Three Regular Tessellations/Triangles
Theorem
Equilateral triangles form a regular tessellation:
Proof
Let $s \in \R_{>0}$ be the side length of the equilateral triangles.
For all $x, y \in \Z$, let the center $P_{x, y}$ of each triangle have Cartesian coordinates:
- $P_{x, y} = s \tuple {\dfrac 1 2 x, \dfrac {\sqrt 3} 2 y + \dfrac {3 - m} {4 \sqrt 3} }$
where $m = \begin{cases} 1 & \textrm {for $x + y$ even} \\ -1 & \textrm {for $x + y$ odd} \end{cases}$.
Let each triangle be defined as $\triangle A_{x, y} B_{x, y} C_{x, y}$, where the coordinates of its vertices are:
\(\ds A_{x, y}\) | \(=\) | \(\ds P_{x, y} + s \tuple {-\dfrac 1 2, \dfrac {-m} {2 \sqrt 3} }\) | ||||||||||||
\(\ds B_{x, y}\) | \(=\) | \(\ds P_{x, y} + s \tuple {\dfrac 1 2, \dfrac {-m} {2 \sqrt 3} }\) | ||||||||||||
\(\ds C_{x, y}\) | \(=\) | \(\ds P_{x, y} + s \tuple {0, \dfrac m {\sqrt 3} }\) |
We show that $\triangle A_{x, y} B_{x, y} C_{x, y}$ is an equilateral triangle.
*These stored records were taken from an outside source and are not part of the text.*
/-- ρ16 of each primary that is fitted (R465). Where the pairs do not fix the fractions they are free values. -/
def fitRho (n : NodeRecord) (r : ColourRec) (pairs : List CalPair) (d : Device) : List (Nat × Int) × Device :=
  let cs := sharers n pairs
  let (whole, parts) := fitDets r pairs cs
  if whole = 0 then
    let (v, d) := freeNext d
    (cs.zipIdx.map (fun (c, j) => (c, (v / 2 ^ (32 * j) % 2 ^ 32 : Nat))), d)
  else (cs.zip (parts.map (fun x => (2 * (65536 * 65535 * 2 ^ 24 * x) + whole) / (2 * whole))), d)

/-- The new κ of a primary, where it is fitted (R465): a share of at least 5 %, and a predicted loss of at least 1 %. -/
def fitKappa (d : Device) (r : ColourRec) (rhos : List (Nat × Int)) (ch : Nat) : Option Nat :=
  let loss := patchLoss d.corr (recordNow d) r ch
  let px := r.pw * r.ph
  match rhos.find? (fun x => x.1 == ch) with
  | some (_, rho) =>
    if loss < 655 * px then none else some (clamp ((65536 * (65536 - rho) * px + loss) / (2 * loss)) 0 131071).toNat
  | none => none

/-- The result of CAL_COLOUR (R467). -/
def colourResult (outcome fitted residual pairs : Nat) (kappa : List Nat) : List Byte :=
  leN 1 outcome ++ leN 1 fitted ++ leN 2 (min 65535 residual) ++ leN 2 (min 65535 pairs) ++ zeros 2 ++ kappa.flatMap (leN 4) ++ zeros 8

/-- CAL_COLOUR_COLLECTION_END (R465 to R467, R457, R299, R300): the fit judged, and committed where it is accepted. Where the
residual is within the limit and no primary is fitted, the outcome code is not stated, and with too few pairs the residual is not: free
values. -/
def calColourEndFx (f : ColourFit) (d : Device) : Device :=
  match d.cal.running.getD 1 none with
  | none => d
  | some j =>
    let r := colourOf j.cmd
    let ps := d.cal.pairs.filter usable
    let (rhos, d) := fitRho (recordNow d) r ps d
    let ks := (List.range 4).map (fitKappa d r rhos)
    let fitted := (List.range 4).foldl (fun w c => w + (if (ks.getD c none).isSome then 2 ^ c else 0)) 0
    if ps.length < 16 then
      let (v, d) := freeNext d
      calEnd 1 j false (v % 65536) (colourResult 2 0 (v % 65536) ps.length d.corr.wear.kappa) d
    else if r.limit < f.residual then calEnd 1 j false (min 65535 f.residual) (colourResult 1 fitted f.residual ps.length d.corr.wear.kappa) d
    else if fitted = 0 then
      let (v, d) := freeNext d
      calEnd 1 j false f.residual (colourResult (1 + v % 2) 0 f.residual ps.length d.corr.wear.kappa) d
    else if !f.writeOk then calFlashError 1 j d
    else
      let kappa := (List.range 4).map (fun c => (ks.getD c none).getD (nth d.corr.wear.kappa c))
      let d := setCorr (fun c => { c with wear := { c.wear with
        kappa := kappa, firstRun := some (c.wear.firstRun.getD c.runSecs) }, lastRun := c.runSecs }) d
      let d := corrCommit d
      let d := calEnd 1 j true f.residual (colourResult 0 fitted f.residual ps.length kappa) d
      if d.corr.wear.frozen then d else wearPass d

/-- CAL_COLOUR_COLLECTION_END. -/
def execCalColourCollectionEnd (f : ColourFit) (s : State) : Result := act (calColourEndFx f) s

/-! ### CAL_METER (R468, R469) -/

/-- CAL_METER (R455, R468). -/
def calMeterFx (c : Cmd) (d : Device) : Device :=
  if d.pwr.state != .run then refuse 0x72 c 6 [] d
  else if opB c 0 % 64 = 0 then refuse 0x72 c 4 [] d
  else calPlace 2 c d

/-- CAL_METER. -/
def execCalMeter (c : Cmd) (s : State) : Result := act (calMeterFx c) s
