/-- READY_FOR_HOST (R150, R459, R499, R503, R529): step 9; a wake to STANDBY ends here (R518). -/
def readyHostFx (us : Nat) (d : Device) : Device :=
  if d.pwr.inReset || d.pwr.waitRef || d.pwr.readyHost || d.pwr.powerOff then d
  else
    let wake := d.pwr.trans.isSome
    let d := restoreRetained d
    let d := enableLinks (setPwr (fun p => { p with readyHost := true }) d)
    let d := if entersStandby d then d else enableIngest d
    let d := judgeStart us d
    if wake then (match d.pwr.trans with | some t => when (t.target == .standby) (transEnd us) d | none => d)
    else
      let d := raise 0x8011 (leN 1 d.pwr.first ++ zeros 1 ++ leN 2 d.pwr.mask ++ leN 4 us) d
      let d := if d.sec.wasLevel = d.sec.level then d
        else raise 0x8006 (leN 1 d.sec.wasLevel ++ leN 1 d.sec.level ++ leN 1 2 ++ zeros 1) d
      calBoot (setSec (fun c => { c with wasLevel := c.level }) d)

/-- READY_FOR_HOST. -/
def execReadyForHost (us : Nat) (s : State) : Result := act (readyHostFx us) s

/-- The stores loaded and the start-up wear pass applied (R300, R301, R307). -/
def loadStores (d : Device) : Device := if d.isNode then startUpPass (loadRecords d) else d

/-- READY_TO_LIGHT (R307, R449, R483, R529): step 10; a wake to RUN or QUIET ends here (R518). -/
def readyLightFx (d : Device) : Device :=
  if !d.pwr.readyHost || d.pwr.readyLight || d.pwr.powerOff then d
  else
    let d := meterFromRegs (loadMeter (if d.isNode then loadFixtures (loadStores d) else d))
    let d := setPwr (fun p => { p with readyLight := true }) d
    if d.pwr.woke then transEnd 0 d else d

/-- READY_TO_LIGHT. -/
def execReadyToLight (s : State) : Result := act readyLightFx s

/-- The source a head takes at its first entry to RUN (R42). -/
def sourceOf (n : Nat) : TimeSource := if n = 0 then .ptp else if n = 1 then .sync else if n = 2 then .free else .none

/-- Whether every setting of R42 and R90 is in its range (R43, R90). -/
def settingsValid (d : Device) : Bool :=
  let r := rasterRegs d
  let p := d.field 0x3030 2 0
  let off := signed 32 (d.word 0x3028)
  r.valid && decide (d.field 0x3000 1 0 ≤ 2) && decide (100 ≤ d.field 0x3010 19 0) && decide (d.field 0x3010 19 0 ≤ 1000000) &&
  decide (1 ≤ d.field 0x3014 4 0) && decide (d.field 0x3014 4 0 ≤ 16) && decide (d.field 0x3018 7 0 ≤ 127) &&
  decide (1 ≤ d.field 0x301C 1 0) && decide (1 ≤ d.field 0x3020 4 0) && decide (d.field 0x3020 4 0 ≤ 16) &&
  decide (-1000000 ≤ off) && decide (off ≤ 1000000) && decide (2 ≤ p) && decide (p ≤ 4) &&
  decide (d.field 0x3030 28 16 ≤ r.lines / 2)

/-- A base judged at the first entry to RUN (R389). -/
def baseBad (a detail : Nat) (d : Device) : Bool × Device :=
  if d.word a = 0 ∧ d.word (a + 4) = 0 then (true, ringFault 3 detail (d.word a) d) else (false, d)

/-- What a head's first entry to RUN adds (R41, R43, R46, R54, R389, R396). The part that moves the raster clock: it restarts
on the raster the registers give, where that is valid. -/
def headRunClock (d : Device) : Device :=
  if d.isHead && (rasterRegs d).valid then restarted (rasterRegs d) d else d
Translate the plane by the translation mapping $\tau: \R^2 \to \R^2$, defined by:
- $\map \tau {\mathbf p} = \mathbf p - P_{x, y}$
so the translation of the triangle center $\map \tau {P_{x, y} }$ is equal to the origin $\tuple {0, 0}$.
From Translation Mapping is Isometry, it follows that this does not change the length of the sides of $\triangle A_{x, y} B_{x, y} C_{x, y}$.
By the Distance Formula, the length of each side is:
\(\ds A_{x, y} B_{x, y}\) | \(=\) | \(\ds \sqrt {\paren {s \paren {-\dfrac 1 2 - \dfrac 1 2} }^2 + \paren {s \paren {\dfrac {-m} {2 \sqrt 3} + \dfrac m {2 \sqrt 3} } }^2}\) | ||||||||||||
\(\ds \) | \(=\) | \(\ds \sqrt {s^2}\) | ||||||||||||
\(\ds \) | \(=\) | \(\ds s\) | as $s > 0$ | |||||||||||
\(\ds B_{x, y} C_{x, y}\) | \(=\) | \(\ds \sqrt {\paren {s \paren {\dfrac 1 2 - 0} }^2 + \paren {s \paren {\dfrac {-m} {2 \sqrt 3} - \dfrac m {\sqrt 3} } }^2}\) | ||||||||||||
\(\ds \) | \(=\) | \(\ds \sqrt {\dfrac 1 4 s^2 + \paren {\dfrac {-3 m} {2 \sqrt 3} s}^2}\) | ||||||||||||
\(\ds \) | \(=\) | \(\ds \sqrt {s^2}\) | as $m^2 = 1$ | |||||||||||
\(\ds \) | \(=\) | \(\ds s\) | ||||||||||||
\(\ds C_{x, y} A_{x, y}\) | \(=\) | \(\ds \sqrt {\paren {s \paren {0 + \dfrac 1 2} }^2 + \paren {s \paren {\dfrac m {\sqrt 3} + \dfrac m {2 \sqrt 3} } }^2}\) | ||||||||||||
\(\ds \) | \(=\) | \(\ds s\) | by calculations as for $B_{x, y} C_{x, y}$ |
From Triangle Side-Side-Side Congruence, it follows that equilateral triangles with the same length of their sides are congruent.
By direct calculations, it follows that each vertex of $\triangle A_{x, y} B_{x, y} C_{x, y}$ is identical to five other vertices:
- $A_{x, y} = A_{x, y - m} = B_{x - 2, y} = B_{x - 2, y - m} = C_{x - 1, y} = C_{x - 1, y - m}$
- $B_{x, y} = B_{x, y - m} = A_{x + 2, y} = A_{x - 2, y - m} = C_{x + 1, y} = C_{x + 1, y - m}$
- $C_{x, y} = C_{x, y + m} = A_{x + 1, y} = A_{x + 1, y + m} = B_{x - 1, y} = B_{x - 1, y + m}$
which shows that each side of $\triangle A_{x, y} B_{x, y} C_{x, y}$ is identical to one other side:
- $A_{x, y} B_{x, y} = A_{x, y - m} B_{x, y - m}$
- $B_{x, y} C_{x, y} = C_{x + 1, y} A_{x + 1, y}$
- $C_{x, y} A_{x, y} = B_{x - 1, y} C_{x - 1, y}$
Hence, the triangles $\sequence {\triangle A_{x, y} B_{x, y} C_{x, y} }_{x \mathop \in \Z, y \mathop \in \Z}$ form a regular tesselation of the plane.
$\blacksquare$